So, this is why I think waterfall structures are so popular today because they feel so much more natural. Players understand that each option not chosen is gone forever, they don't have a second chance. The conversation will move on.
Just as an example for that, let's take a look at Assassin's Creed Odyssey.
“Tell me mysterious. Did you learn anything worthwhile in your dealings with the world?”
“I'm done talking, I should tell you where you stand.”
“They said you'd be different. And blood is blood, I suppose.”
So, even though it's clearly a waterfall structure, without reoccurring hops, the dialogue often feels slow and artificial. Whenever there's a choice, everything stands still and the game waits for your input.
The most simple solution for this problem is to have time decisions and Telltale Games in particular made that system very popular.

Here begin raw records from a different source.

/-- A MIRROR segment whose bytes are being written to the guest region: its run, the device and tag to answer, and the slot and step
that the write of a trailer commits (R340, R344). -/
structure BagAck where
  key : Nat
  src : W32
  tag : W16
  commit : Option (Bool × W32)
deriving DecidableEq, Repr

/-- The links' device-wide state (chapter 16). `remote` holds the outstanding remote requests by tag, `fetching` the tags
of those that read granules which they will write in part (R324), `skewed` the collectives of
which a segment came with another STEP, and its source (R255), `acks` the MIRROR segments still to be answered. -/
structure Links where
  coord : BitVec 24
  dims : BitVec 24
  groups : Vector Group 16
  remote : List (W16 × MemReq × Nat)
  fetching : List W16
  nextTag : W16
  held : List HeldColl
  resend : List HeldColl
  skewed : List (W16 × W32)
  acks : List BagAck
deriving DecidableEq, Repr

/-! ### Time, power, recorder, management -/

/-- States of time (table before R32). -/
inductive TimeState where
  | free | acquiring | locked | holdover
deriving DecidableEq, Repr

/-- Fabric time (chapter 02). FT is `gridFt` plus 20 x `cycle` / (beats per frame) ns, and a frame starts at every multiple of
32 x (beats per frame) of `cycle`. `stepped` is the sum of the steps FT has made, the model's own, so that FT less `stepped` is
time that has passed (`nsNow`, log 116). `ahead` is how far the master's time lay ahead at the last measurement, in units of 1/16 ns, of which
`offset` holds the low 32 bits (R33). By it `holdAt` is when ERR_BOUND last grew (R32) and `lastSync` when the last
time-sync packet came (R24). -/
structure Time where
  cycle : Nat
  gridFt : Int
  st : TimeState
  stepPending : Bool
  isMaster : Bool
  depth : Byte
  errBound : W16
  prio : Byte
  eligible : Bool
  offset : W32
  trim : W32
  lateCount : W32
  upstream : BitVec 4
  holdLimit : W16
  holdNoted : Bool
  holdAt : Nat
  lastSync : Nat
  stepped : Int
  ahead : Int
deriving DecidableEq, Repr

/-- A clock region (REGION_SEL, chapter 18). `lost` counts the port cycles lost to past stretches, `slow` is the last stretch: when it
began, its length in ns, and the port cycles it loses in all (R358). -/
structure Region where
  locked : Bool
  lostLock : Bool
  lostLockAt : Nat
  tjWarned : Bool
  tjHot : Bool
  temp : Byte
  marginMin : Byte
  warnTh : Byte
  alarmTh : Byte
  warnCount : W32
  alarmCount : W32
  stretchCount : W32
  stretchNs : W32
  lost : Nat
  slow : Nat × Nat × Nat
  warnNoted : Option Nat
  calibrated : Option Nat
deriving DecidableEq, Repr

/-- Issue-rate state of one sector (R362, R363, R371). `beat` is the beat the level was last fixed for, `rampFrom` the
cycle in which the cinch ramp of the sector's segment began, `levelSum` and `levelCount` sum the levels applied in the control window (R367),
`quietFrom` the later of the last k-group and the last
ramp's end, `marginUntil` the control window before which the margin limit holds, `refused` the refusal of segment
launches after a lost lock. -/
structure Duty where
  dEff : Nat
  cause : BitVec 3
  enabled : Bool
  beat : Nat
  ecyc : Nat
  sectorLim : Nat
  stackLim : Nat
  tjLim : Nat
  marginUntil : Nat
  rested : Bool
  rampFrom : Option Nat
  quietFrom : Nat
  refused : Bool
  levelSum : Nat
  levelCount : Nat
deriving DecidableEq, Repr

/-- Device-wide power and clock state (chapter 18). `lastPower`, `lastStatic`, `lastSum` and `lastCount` are the figures of the
last control window, `levelSum` and `levelCount` sum the duty levels applied in this one, `winDone` is the last window
boundary acted on (R365, R367). -/
structure Power where
  coreStep : BitVec 3
  nextCoreStep : BitVec 3
  quadStep : BitVec 2
  nextQuadStep : BitVec 2
  hubStep : Bool
  nextHubStep : Bool
  mode : Bool
  modeNext : Bool
  coefLoaded : Bool
  fusedCoef : Bool
  dCap : Nat
  tdpCap : BitVec 11
  tdpNext : BitVec 11
  powerModel : W16
  powerMeas : W16
  lastPower : Nat
  lastStatic : Nat
  lastSum : Nat
  lastCount : Nat
  levelSum : Nat
  levelCount : Nat
  winDone : Nat
  energy : W64
  voltOffset : BitVec 5
  clamped : Bool
  clampedAt : Nat
  vcore : BitVec 10
  vto : BitVec 10
  railAt : Nat
  tjWarn : Byte
  shutdownCause : BitVec 3
  shutdown : Bool
  thermtripN : Bool
  guardCount : W32
  detBreaks : W32
  guardUntil : Nat
  ftStep : W64
deriving DecidableEq, Repr

/-- What has been counted in the current control window (R366), for one sector or, in the last place, for the hub and the I/O ring:
k-groups by class of format (2, 4 or 8 elements wide), vector instructions and special functions, issues of the control and timed
engines, flit-hops, scratchpad bank accesses, bulk-network and stack-port bytes, DRAM activates, lookup rows, link and CXL bytes, and
bytes of the collective and mirror engines. -/
structure Activity where
  kgroup2 : Nat
  kgroup4 : Nat
  kgroup8 : Nat
  vectors : Nat
  specials : Nat
  issues : Nat
  hops : Nat
  banks : Nat
  bulk : Nat
  port : Nat
  activates : Nat
  rows : Nat
  link : Nat
  cxl : Nat
  engine : Nat
deriving DecidableEq, Repr

/-- An event on its way to the log (R376); until it is in the queue `hub` is the hub cycle of its capture (R380, R383). -/
structure Event where
  ft : Nat
  code : W16
  sev : BitVec 2
  tst : TimeState
  unit : Byte
  arg0 : W64
  arg1 : W32
  arg2 : W32
  summary : Bool
  held : Bool
  seq : W32
  hub : Nat := 0
deriving DecidableEq, Repr

/-- The suppressed events of one code in a window (R381). -/
structure Suppressed where
  count : Nat
  sev : BitVec 2
  unit : Byte
  first : Nat
  last : Nat
deriving DecidableEq, Repr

Timers are great to create tension, and they reduce that weird awkward silence in between choices. They can be very difficult for non-native speakers or just slow readers, however. So most games offer a short preview of texts that hopefully can be understood instantly – but that can create more problems again because unclear options making the player character behave in unwanted ways or options leading to the exact same line of dialogue are frustrating, so frustrating even that one of the most downloaded mods for Fallout 4 replaced these short preview texts with a complete line of dialogue.
So, just to keep in mind, if you shorten your choice texts to be able to do something like time decisions, clarity is always more important than reading speed.
If we don't think that the characters are believable, chances are very low that we are interested in what they're saying.
Oftentimes when we talk about games, it's more about the illusion of choice. It's not about real choice all the time. …It doesn't have to be real agency either as long as it is believable.
I don't think that we need a completely advanced AI. We just need to give NPC the illusion of agency by creating more believable characters.
One way to do that is to give them their own agenda. Basically, to give them a life of their own and great example for that are the NPC conversations in the camp in Red Dead Redemption 2.
“Come on, Jack.”
“I'm hungry Mama.”
“We're all hungry son. Just try reading later.”
“Gotta get some to eat Arthur.”
So this scene would also happen without the players standing so close. But the last sentence is only triggered if player's are positioned close by and that really impacts.
The feeling that the NPCs are aware of my presence, they know that I'm there. So I as a player make a difference. But what is more important is that I'm not in the center of everything. The NPCs they have their own worries, they have their own thoughts and feelings, and they just talk to each other.
In real life, many things happen at once. You can't be everywhere or experience everything that's just not possible. In The Last Express a game released back in 1997 by Jordan Magna, the creator of Prince of Persia things happen whether you're there or not. The NPCs have their own schedule, they sleep, they get up, they go to the dining carriage, and they have conversations there. And if you don't go there, they still do that. It still happens, the story progresses anyway. And this really elevates NPCs from being marionettes only reacting to the player to believable acting personalities.
A simpler approach to make NPCs feel more alive is to just let them actively seek interaction with a player. And I would call that mixed initiative, with just a simple timer in the background paired with a few variable triggers, it can seem as if the characters have a will of their own because it was not predictable when they will do that.
So if you always ignore them, if you always decide against what they are proposing, they can also just leave you. They can tell you at some point, Okay, I'm done with you. If you don't listen to me, I’ll go my own way.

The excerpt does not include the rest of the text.